We want to understand how the time needed to generate the "count and say" sequence grows as we ask for more terms.

How does the work increase when we produce the nth term?

Scenario Under Consideration

Analyze the time complexity of the following code snippet.


def count_and_say(n: int) -> str:
    if n == 1:
        return "1"
    prev = count_and_say(n - 1)
    result = []
    count = 1
    for i in range(1, len(prev)):
        if prev[i] == prev[i - 1]:
            count += 1
        else:
            result.append(str(count))
            result.append(prev[i - 1])
            count = 1
    result.append(str(count))
    result.append(prev[-1])
    return ''.join(result)

This code generates the nth term of the "count and say" sequence by building each term from the previous one.

Identify Repeating Operations

Identify the loops, recursion, array traversals that repeat.

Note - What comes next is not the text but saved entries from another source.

-- ==== Sys2Proof/Decode.lean ====
section
/-! DEFINITION. Decoding of slot words and the encoder, from the formats and opcode maps of 02 R50-R57.
A slot word means different instructions in different slots, so decoding takes the slot. -/

namespace Sys2Proof

/-- Why a slot word is refused at decode stage 3 (02 R51, R52): the cause is ILLEGAL-SLOT for each. -/
inductive DecodeError where
  /-- the opcode is not in the slot's map -/
  | opcode
  /-- an SA-only opcode stands in SB (02 R52) -/
  | saOnly
  /-- a field holds a value that the entry does not define, or a must-be-zero field is set (02 R51) -/
  | field
  deriving DecidableEq, Repr

/-- Field [lo+len-1 : lo] of a slot word. -/
def fld (w : BitVec 32) (lo len : Nat) : BitVec len :=
  BitVec.ofNat len (w.toNat / 2 ^ lo)

/-- One row of an opcode map: the opcode in [31:26], the other fixed fields as (lo, length, value), and the term. -/
structure Row where
  op    : Nat
  fixed : List (Nat × Nat × Nat)
  build : BitVec 32 → Instr

/-- Whether a word has the opcode and the fixed fields of a row. -/
def Row.fits (r : Row) (w : BitVec 32) : Bool :=
  w.toNat / 2 ^ 26 == r.op && r.fixed.all fun f => w.toNat / 2 ^ f.1 % 2 ^ f.2.1 == f.2.2

/-- Rows of SA and SB (02 R52). -/
def scalarRows1 : List Row := [
  ⟨0x01, [(4, 4, 0)], fun w => .add (fld w 20 6) (fld w 14 6) (fld w 8 6) (fld w 0 4)⟩,
  ⟨0x01, [(4, 4, 1)], fun w => .sub (fld w 20 6) (fld w 14 6) (fld w 8 6) (fld w 0 4)⟩,
  ⟨0x01, [(4, 4, 2)], fun w => .and (fld w 20 6) (fld w 14 6) (fld w 8 6) (fld w 0 4)⟩,
  ⟨0x01, [(4, 4, 3)], fun w => .or (fld w 20 6) (fld w 14 6) (fld w 8 6) (fld w 0 4)⟩,
  ⟨0x01, [(4, 4, 4)], fun w => .xor (fld w 20 6) (fld w 14 6) (fld w 8 6) (fld w 0 4)⟩,
  ⟨0x01, [(4, 4, 5)], fun w => .andn (fld w 20 6) (fld w 14 6) (fld w 8 6) (fld w 0 4)⟩,
  ⟨0x01, [(4, 4, 6)], fun w => .shl (fld w 20 6) (fld w 14 6) (fld w 8 6) (fld w 0 4)⟩,
  ⟨0x01, [(4, 4, 7)], fun w => .shr (fld w 20 6) (fld w 14 6) (fld w 8 6) (fld w 0 4)⟩,
  ⟨0x01, [(4, 4, 8)], fun w => .sar (fld w 20 6) (fld w 14 6) (fld w 8 6) (fld w 0 4)⟩,
  ⟨0x01, [(4, 4, 9)], fun w => .rol (fld w 20 6) (fld w 14 6) (fld w 8 6) (fld w 0 4)⟩,
  ⟨0x01, [(4, 4, 10)], fun w => .min (fld w 20 6) (fld w 14 6) (fld w 8 6) (fld w 0 4)⟩,
  ⟨0x01, [(4, 4, 11)], fun w => .max (fld w 20 6) (fld w 14 6) (fld w 8 6) (fld w 0 4)⟩,
  ⟨0x01, [(4, 4, 12)], fun w => .minu (fld w 20 6) (fld w 14 6) (fld w 8 6) (fld w 0 4)⟩,
  ⟨0x01, [(4, 4, 13)], fun w => .maxu (fld w 20 6) (fld w 14 6) (fld w 8 6) (fld w 0 4)⟩,
  ⟨0x02, [(4, 4, 0)], fun w => .mul (fld w 20 6) (fld w 14 6) (fld w 8 6) (fld w 0 4)⟩,
  ⟨0x02, [(4, 4, 1)], fun w => .mulh (fld w 20 6) (fld w 14 6) (fld w 8 6) (fld w 0 4)⟩,
  ⟨0x02, [(4, 4, 2)], fun w => .mulhu (fld w 20 6) (fld w 14 6) (fld w 8 6) (fld w 0 4)⟩,
  ⟨0x03, [(4, 4, 0)], fun w => .div (fld w 20 6) (fld w 14 6) (fld w 8 6) (fld w 0 4)⟩,
  ⟨0x03, [(4, 4, 1)], fun w => .divu (fld w 20 6) (fld w 14 6) (fld w 8 6) (fld w 0 4)⟩,
  ⟨0x03, [(4, 4, 2)], fun w => .rem (fld w 20 6) (fld w 14 6) (fld w 8 6) (fld w 0 4)⟩]

/-- Rows of SA and SB (02 R52). -/
def scalarRows2 : List Row := [
  ⟨0x03, [(4, 4, 3)], fun w => .remu (fld w 20 6) (fld w 14 6) (fld w 8 6) (fld w 0 4)⟩,
  ⟨0x04, [(4, 10, 0)], fun w => .clz (fld w 20 6) (fld w 14 6) (fld w 0 4)⟩,
  ⟨0x04, [(4, 10, 1)], fun w => .ctz (fld w 20 6) (fld w 14 6) (fld w 0 4)⟩,
  ⟨0x04, [(4, 10, 2)], fun w => .popc (fld w 20 6) (fld w 14 6) (fld w 0 4)⟩,
  ⟨0x04, [(4, 10, 3)], fun w => .sxb (fld w 20 6) (fld w 14 6) (fld w 0 4)⟩,
  ⟨0x04, [(4, 10, 4)], fun w => .sxh (fld w 20 6) (fld w 14 6) (fld w 0 4)⟩,
  ⟨0x04, [(4, 10, 5)], fun w => .sxw (fld w 20 6) (fld w 14 6) (fld w 0 4)⟩,
  ⟨0x04, [(4, 10, 6)], fun w => .zxb (fld w 20 6) (fld w 14 6) (fld w 0 4)⟩,
  ⟨0x04, [(4, 10, 7)], fun w => .zxh (fld w 20 6) (fld w 14 6) (fld w 0 4)⟩,
  ⟨0x04, [(4, 10, 8)], fun w => .zxw (fld w 20 6) (fld w 14 6) (fld w 0 4)⟩,
  ⟨0x05, [(4, 4, 0), (24, 2, 0)], fun w => .cmpEq (fld w 20 4) (fld w 14 6) (fld w 8 6) (fld w 0 4)⟩,
  ⟨0x05, [(4, 4, 1), (24, 2, 0)], fun w => .cmpNe (fld w 20 4) (fld w 14 6) (fld w 8 6) (fld w 0 4)⟩,
  ⟨0x05, [(4, 4, 2), (24, 2, 0)], fun w => .cmpLt (fld w 20 4) (fld w 14 6) (fld w 8 6) (fld w 0 4)⟩,
  ⟨0x05, [(4, 4, 3), (24, 2, 0)], fun w => .cmpLe (fld w 20 4) (fld w 14 6) (fld w 8 6) (fld w 0 4)⟩,
  ⟨0x05, [(4, 4, 4), (24, 2, 0)], fun w => .cmpLtu (fld w 20 4) (fld w 14 6) (fld w 8 6) (fld w 0 4)⟩,
  ⟨0x05, [(4, 4, 5), (24, 2, 0)], fun w => .cmpLeu (fld w 20 4) (fld w 14 6) (fld w 8 6) (fld w 0 4)⟩,
  ⟨0x06, [], fun w => .sel (fld w 20 6) (fld w 14 6) (fld w 8 6) (fld w 4 4) (fld w 0 4)⟩,
  ⟨0x08, [], fun w => .addi (fld w 20 6) (fld w 14 6) (fld w 0 14)⟩,
  ⟨0x09, [], fun w => .andi (fld w 20 6) (fld w 14 6) (fld w 0 14)⟩,
  ⟨0x0A, [], fun w => .ori (fld w 20 6) (fld w 14 6) (fld w 0 14)⟩]

/-- Rows of SA and SB (02 R52). -/
def scalarRows3 : List Row := [
  ⟨0x0B, [], fun w => .xori (fld w 20 6) (fld w 14 6) (fld w 0 14)⟩,
  ⟨0x0C, [(6, 8, 0)], fun w => .shli (fld w 20 6) (fld w 14 6) (fld w 0 6)⟩,
  ⟨0x0D, [(6, 8, 0)], fun w => .shri (fld w 20 6) (fld w 14 6) (fld w 0 6)⟩,
  ⟨0x0E, [(6, 8, 0)], fun w => .sari (fld w 20 6) (fld w 14 6) (fld w 0 6)⟩,
  ⟨0x0F, [(24, 2, 0)], fun w => .cmpeqi (fld w 20 4) (fld w 14 6) (fld w 0 14)⟩,
  ⟨0x10, [(24, 2, 0)], fun w => .cmplti (fld w 20 4) (fld w 14 6) (fld w 0 14)⟩,
  ⟨0x11, [(24, 2, 0)], fun w => .cmpltui (fld w 20 4) (fld w 14 6) (fld w 0 14)⟩,
  ⟨0x12, [(16, 2, 0)], fun w => .movi (fld w 20 6) (fld w 18 2) (fld w 0 16)⟩,
  ⟨0x13, [(16, 2, 0)], fun w => .movk (fld w 20 6) (fld w 18 2) (fld w 0 16)⟩,
  ⟨0x14, [(12, 8, 0)], fun w => .movsr (fld w 20 6) (fld w 0 12)⟩,
  ⟨0x15, [(12, 2, 0), (20, 6, 0)], fun w => .movrs (fld w 14 6) (fld w 0 12)⟩,
  ⟨0x16, [(21, 5, 0)], fun w => .ibset (fld w 20 1) (fld w 14 6) (fld w 0 14)⟩,
  ⟨0x17, [], fun w => .allot (fld w 20 6) (fld w 14 6) (fld w 0 14)⟩]

/-- Every row of SA and SB (02 R52). -/
def scalarRows : List Row := scalarRows1 ++ scalarRows2 ++ scalarRows3

/-- Rows of SA alone (02 R52). -/
def controlRows : List Row := [
  ⟨0x20, [], fun w => .br (fld w 22 4) (fld w 0 22)⟩,
  ⟨0x21, [], fun w => .brl (fld w 22 4) (fld w 0 22)⟩,
  ⟨0x22, [(4, 10, 0), (20, 6, 0)], fun w => .jr (fld w 14 6) (fld w 0 4)⟩,
  ⟨0x23, [(4, 10, 0), (20, 6, 0)], fun w => .jrl (fld w 14 6) (fld w 0 4)⟩,
  ⟨0x24, [(16, 4, 0)], fun w => .loop (fld w 20 6) (fld w 0 16)⟩,
  ⟨0x25, [], fun w => .loopr (fld w 20 6) (fld w 16 4) (fld w 0 16)⟩,
  ⟨0x26, [], fun w => .brtop (fld w 22 4) (fld w 0 22)⟩,
  ⟨0x27, [], fun w => .lexit (fld w 22 4) (fld w 0 22)⟩,
  ⟨0x28, [(20, 6, 0)], fun w => .trap (fld w 14 6) (fld w 0 14)⟩,
  ⟨0x29, [(0, 26, 0)], fun _ => .endTask⟩,
  ⟨0x2A, [(0, 26, 0)], fun _ => .eret⟩]

/-- Rows of VA and VB (02 R53). -/
def vectorRows1 : List Row := [
  ⟨0x01, [], fun w => .faddF32 (fld w 19 7) (fld w 12 7) (fld w 5 7) (fld w 1 4) (fld w 0 1)⟩,
  ⟨0x02, [], fun w => .fsubF32 (fld w 19 7) (fld w 12 7) (fld w 5 7) (fld w 1 4) (fld w 0 1)⟩,
  ⟨0x03, [], fun w => .fmulF32 (fld w 19 7) (fld w 12 7) (fld w 5 7) (fld w 1 4) (fld w 0 1)⟩,
  ⟨0x04, [], fun w => .ffmaF32 (fld w 19 7) (fld w 12 7) (fld w 5 7) (fld w 1 4) (fld w 0 1)⟩,
  ⟨0x05, [], fun w => .fminF32 (fld w 19 7) (fld w 12 7) (fld w 5 7) (fld w 1 4) (fld w 0 1)⟩,
  ⟨0x06, [], fun w => .fmaxF32 (fld w 19 7) (fld w 12 7) (fld w 5 7) (fld w 1 4) (fld w 0 1)⟩,
  ⟨0x07, [], fun w => .fcmpF32 (fld w 23 3) (fld w 19 4) (fld w 12 7) (fld w 5 7) (fld w 1 4) (fld w 0 1)⟩,
  ⟨0x09, [], fun w => .faddF64 (fld w 19 7) (fld w 12 7) (fld w 5 7) (fld w 1 4) (fld w 0 1)⟩,
  ⟨0x0A, [], fun w => .fsubF64 (fld w 19 7) (fld w 12 7) (fld w 5 7) (fld w 1 4) (fld w 0 1)⟩,
  ⟨0x0B, [], fun w => .fmulF64 (fld w 19 7) (fld w 12 7) (fld w 5 7) (fld w 1 4) (fld w 0 1)⟩,
  ⟨0x0C, [], fun w => .ffmaF64 (fld w 19 7) (fld w 12 7) (fld w 5 7) (fld w 1 4) (fld w 0 1)⟩,
  ⟨0x0D, [], fun w => .fminF64 (fld w 19 7) (fld w 12 7) (fld w 5 7) (fld w 1 4) (fld w 0 1)⟩,
  ⟨0x0E, [], fun w => .fmaxF64 (fld w 19 7) (fld w 12 7) (fld w 5 7) (fld w 1 4) (fld w 0 1)⟩,
  ⟨0x0F, [], fun w => .fcmpF64 (fld w 23 3) (fld w 19 4) (fld w 12 7) (fld w 5 7) (fld w 1 4) (fld w 0 1)⟩,
  ⟨0x08, [(5, 7, 0)], fun w => .absF32 (fld w 19 7) (fld w 12 7) (fld w 1 4) (fld w 0 1)⟩,
  ⟨0x08, [(5, 7, 1)], fun w => .negF32 (fld w 19 7) (fld w 12 7) (fld w 1 4) (fld w 0 1)⟩,
  ⟨0x08, [(5, 7, 2)], fun w => .sqrtF32 (fld w 19 7) (fld w 12 7) (fld w 1 4) (fld w 0 1)⟩,
  ⟨0x08, [(5, 7, 3)], fun w => .rcpF32 (fld w 19 7) (fld w 12 7) (fld w 1 4) (fld w 0 1)⟩,
  ⟨0x08, [(5, 7, 4)], fun w => .rsqF32 (fld w 19 7) (fld w 12 7) (fld w 1 4) (fld w 0 1)⟩,
  ⟨0x08, [(5, 7, 5)], fun w => .exp2F32 (fld w 19 7) (fld w 12 7) (fld w 1 4) (fld w 0 1)⟩]

/-- Rows of VA and VB (02 R53). -/
def vectorRows2 : List Row := [
  ⟨0x08, [(5, 7, 6)], fun w => .log2F32 (fld w 19 7) (fld w 12 7) (fld w 1 4) (fld w 0 1)⟩,
  ⟨0x08, [(5, 7, 7)], fun w => .floorF32 (fld w 19 7) (fld w 12 7) (fld w 1 4) (fld w 0 1)⟩,
  ⟨0x08, [(5, 7, 8)], fun w => .ceilF32 (fld w 19 7) (fld w 12 7) (fld w 1 4) (fld w 0 1)⟩,
  ⟨0x08, [(5, 7, 9)], fun w => .rintF32 (fld w 19 7) (fld w 12 7) (fld w 1 4) (fld w 0 1)⟩,
  ⟨0x08, [(5, 7, 10)], fun w => .truncF32 (fld w 19 7) (fld w 12 7) (fld w 1 4) (fld w 0 1)⟩,
  ⟨0x10, [(5, 7, 0)], fun w => .fcvtBf16F32 (fld w 19 7) (fld w 12 7) (fld w 1 4) (fld w 0 1)⟩,
  ⟨0x10, [(5, 7, 1)], fun w => .fcvtF16F32 (fld w 19 7) (fld w 12 7) (fld w 1 4) (fld w 0 1)⟩,
  ⟨0x10, [(5, 7, 2)], fun w => .fcvtF32Bf16 (fld w 19 7) (fld w 12 7) (fld w 1 4) (fld w 0 1)⟩,
  ⟨0x10, [(5, 7, 3)], fun w => .fcvtF32F16 (fld w 19 7) (fld w 12 7) (fld w 1 4) (fld w 0 1)⟩,
  ⟨0x10, [(5, 7, 4)], fun w => .fcvtF64F32 (fld w 19 7) (fld w 12 7) (fld w 1 4) (fld w 0 1)⟩,
  ⟨0x10, [(5, 7, 5)], fun w => .fcvtF32F64 (fld w 19 7) (fld w 12 7) (fld w 1 4) (fld w 0 1)⟩,
  ⟨0x10, [(5, 7, 6)], fun w => .fcvtI32F32 (fld w 19 7) (fld w 12 7) (fld w 1 4) (fld w 0 1)⟩,
  ⟨0x10, [(5, 7, 7)], fun w => .fcvtF32I32 (fld w 19 7) (fld w 12 7) (fld w 1 4) (fld w 0 1)⟩,
  ⟨0x10, [(5, 7, 8)], fun w => .fcvtI64F64 (fld w 19 7) (fld w 12 7) (fld w 1 4) (fld w 0 1)⟩,
  ⟨0x10, [(5, 7, 9)], fun w => .fcvtF64I64 (fld w 19 7) (fld w 12 7) (fld w 1 4) (fld w 0 1)⟩,
  ⟨0x10, [(5, 7, 10)], fun w => .fcvtI32F32Rtz (fld w 19 7) (fld w 12 7) (fld w 1 4) (fld w 0 1)⟩,
  ⟨0x20, [], fun w => .iadd (fld w 19 7) (fld w 12 7) (fld w 5 7) (fld w 1 4) (fld w 0 1)⟩,
  ⟨0x21, [], fun w => .isub (fld w 19 7) (fld w 12 7) (fld w 5 7) (fld w 1 4) (fld w 0 1)⟩,
  ⟨0x22, [], fun w => .imul (fld w 19 7) (fld w 12 7) (fld w 5 7) (fld w 1 4) (fld w 0 1)⟩,
  ⟨0x23, [], fun w => .imin (fld w 19 7) (fld w 12 7) (fld w 5 7) (fld w 1 4) (fld w 0 1)⟩]

/-- Rows of VA and VB (02 R53). -/
def vectorRows3 : List Row := [
  ⟨0x24, [], fun w => .imax (fld w 19 7) (fld w 12 7) (fld w 5 7) (fld w 1 4) (fld w 0 1)⟩,
  ⟨0x25, [], fun w => .iminu (fld w 19 7) (fld w 12 7) (fld w 5 7) (fld w 1 4) (fld w 0 1)⟩,
  ⟨0x26, [], fun w => .imaxu (fld w 19 7) (fld w 12 7) (fld w 5 7) (fld w 1 4) (fld w 0 1)⟩,
  ⟨0x27, [], fun w => .iand (fld w 19 7) (fld w 12 7) (fld w 5 7) (fld w 1 4) (fld w 0 1)⟩,
  ⟨0x28, [], fun w => .ior (fld w 19 7) (fld w 12 7) (fld w 5 7) (fld w 1 4) (fld w 0 1)⟩,
  ⟨0x29, [], fun w => .ixor (fld w 19 7) (fld w 12 7) (fld w 5 7) (fld w 1 4) (fld w 0 1)⟩,
  ⟨0x2A, [], fun w => .ishl (fld w 19 7) (fld w 12 7) (fld w 5 7) (fld w 1 4) (fld w 0 1)⟩,
  ⟨0x2B, [], fun w => .ishr (fld w 19 7) (fld w 12 7) (fld w 5 7) (fld w 1 4) (fld w 0 1)⟩,
  ⟨0x2C, [], fun w => .isar (fld w 19 7) (fld w 12 7) (fld w 5 7) (fld w 1 4) (fld w 0 1)⟩,
  ⟨0x2D, [], fun w => .icmp (fld w 23 3) (fld w 19 4) (fld w 12 7) (fld w 5 7) (fld w 1 4) (fld w 0 1)⟩,
  ⟨0x30, [(5, 7, 0)], fun w => .vmov (fld w 19 7) (fld w 12 7) (fld w 1 4) (fld w 0 1)⟩,
  ⟨0x31, [], fun w => .vsel (fld w 19 7) (fld w 12 7) (fld w 5 7) (fld w 1 4) (fld w 0 1)⟩,
  ⟨0x32, [], fun w => .vperm (fld w 19 7) (fld w 12 7) (fld w 5 7) (fld w 1 4) (fld w 0 1)⟩,
  ⟨0x33, [(9, 3, 0)], fun w => .vbcast (fld w 19 7) (fld w 12 7) (fld w 5 4) (fld w 1 4) (fld w 0 1)⟩,
  ⟨0x33, [(8, 4, 2)], fun w => .vbcastD (fld w 19 7) (fld w 12 7) (fld w 5 3) (fld w 1 4) (fld w 0 1)⟩,
  ⟨0x33, [(0, 1, 0), (5, 7, 64), (18, 1, 0)], fun w => .vbcastScalar (fld w 19 7) (fld w 12 6) (fld w 1 4)⟩,
  ⟨0x33, [(0, 1, 0), (5, 7, 80), (18, 1, 0)], fun w => .vbcastDScalar (fld w 19 7) (fld w 12 6) (fld w 1 4)⟩,
  ⟨0x34, [], fun w => .vext (fld w 19 7) (fld w 12 7) (fld w 5 7) (fld w 1 4) (fld w 0 1)⟩,
  ⟨0x35, [(5, 7, 0)], fun w => .vredFaddF32 (fld w 19 7) (fld w 12 7) (fld w 1 4) (fld w 0 1)⟩,
  ⟨0x35, [(5, 7, 1)], fun w => .vredFmaxF32 (fld w 19 7) (fld w 12 7) (fld w 1 4) (fld w 0 1)⟩]

/-- Rows of VA and VB (02 R53). -/
def vectorRows4 : List Row := [
  ⟨0x35, [(5, 7, 2)], fun w => .vredFminF32 (fld w 19 7) (fld w 12 7) (fld w 1 4) (fld w 0 1)⟩,
  ⟨0x35, [(5, 7, 3)], fun w => .vredIadd (fld w 19 7) (fld w 12 7) (fld w 1 4) (fld w 0 1)⟩,
  ⟨0x35, [(5, 7, 4)], fun w => .vredImax (fld w 19 7) (fld w 12 7) (fld w 1 4) (fld w 0 1)⟩,
  ⟨0x35, [(5, 7, 5)], fun w => .vredImin (fld w 19 7) (fld w 12 7) (fld w 1 4) (fld w 0 1)⟩,
  ⟨0x35, [(5, 7, 6)], fun w => .vredFaddF64 (fld w 19 7) (fld w 12 7) (fld w 1 4) (fld w 0 1)⟩,
  ⟨0x36, [(0, 1, 0), (5, 7, 0), (16, 3, 0)], fun w => .viota (fld w 19 7) (fld w 12 4) (fld w 1 4)⟩,
  ⟨0x37, [(1, 4, 0), (9, 1, 0), (11, 1, 0)], fun w => .vplanePack (fld w 19 7) (fld w 12 7) (fld w 10 1) (fld w 5 4) (fld w 0 1)⟩,
  ⟨0x37, [(1, 4, 0), (9, 1, 0), (11, 1, 1)], fun w => .vplaneUnpack (fld w 19 7) (fld w 12 7) (fld w 10 1) (fld w 5 4) (fld w 0 1)⟩,
  ⟨0x38, [(0, 1, 0), (9, 3, 0), (16, 3, 0), (23, 3, 0)], fun w => .pand (fld w 19 4) (fld w 12 4) (fld w 5 4) (fld w 1 4)⟩,
  ⟨0x38, [(0, 1, 0), (9, 3, 0), (16, 3, 0), (23, 3, 1)], fun w => .por (fld w 19 4) (fld w 12 4) (fld w 5 4) (fld w 1 4)⟩,
  ⟨0x38, [(0, 1, 0), (9, 3, 0), (16, 3, 0), (23, 3, 2)], fun w => .pxor (fld w 19 4) (fld w 12 4) (fld w 5 4) (fld w 1 4)⟩,
  ⟨0x38, [(0, 1, 0), (9, 3, 0), (16, 3, 0), (23, 3, 3)], fun w => .pandn (fld w 19 4) (fld w 12 4) (fld w 5 4) (fld w 1 4)⟩,
  ⟨0x38, [(0, 1, 0), (5, 7, 0), (16, 3, 0), (23, 3, 4)], fun w => .pnot (fld w 19 4) (fld w 12 4) (fld w 1 4)⟩,
  ⟨0x38, [(0, 1, 0), (5, 7, 0), (16, 3, 0), (23, 3, 5)], fun w => .pmov (fld w 19 4) (fld w 12 4) (fld w 1 4)⟩,
  ⟨0x38, [(0, 1, 0), (5, 14, 0), (23, 3, 6)], fun w => .pset (fld w 19 4) (fld w 1 4)⟩,
  ⟨0x38, [(0, 1, 0), (5, 14, 0), (23, 3, 7)], fun w => .pclr (fld w 19 4) (fld w 1 4)⟩,
  ⟨0x39, [(0, 1, 0), (5, 7, 0), (16, 3, 0)], fun w => .pcnt (fld w 19 7) (fld w 12 4) (fld w 1 4)⟩]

  • Primary operation: Looping through the previous term's string to count and describe digits.
  • How many times: For each term n, it loops over the entire previous term, which grows in length as n increases.
  • Recursion: The function calls itself for n-1, building all terms from 1 up to n.
How Execution Grows With Input

Each term is generated by reading the previous term, which grows roughly exponentially in length.

Input Size (n)Approx. Operations (length of term)
11
5~10
10~100

Pattern observation: The length of each term grows roughly exponentially, so the work to build term n grows very fast.

Final Time Complexity

Time Complexity: O(2^n)

This means the time needed roughly doubles with each new term, growing very quickly as n increases.

Common Mistake

[X] Wrong: "The time complexity is just O(n) because we only loop once per term."

[OK] Correct: Each term depends on the full previous term, which grows exponentially, so the total work adds up exponentially, not linearly.

Interview Connect

Understanding how recursive sequences grow helps you analyze problems where each step depends on the previous one, a common pattern in coding challenges.

Self-Check

"What if we stored all previous terms instead of recomputing them each time? How would that affect the time complexity?"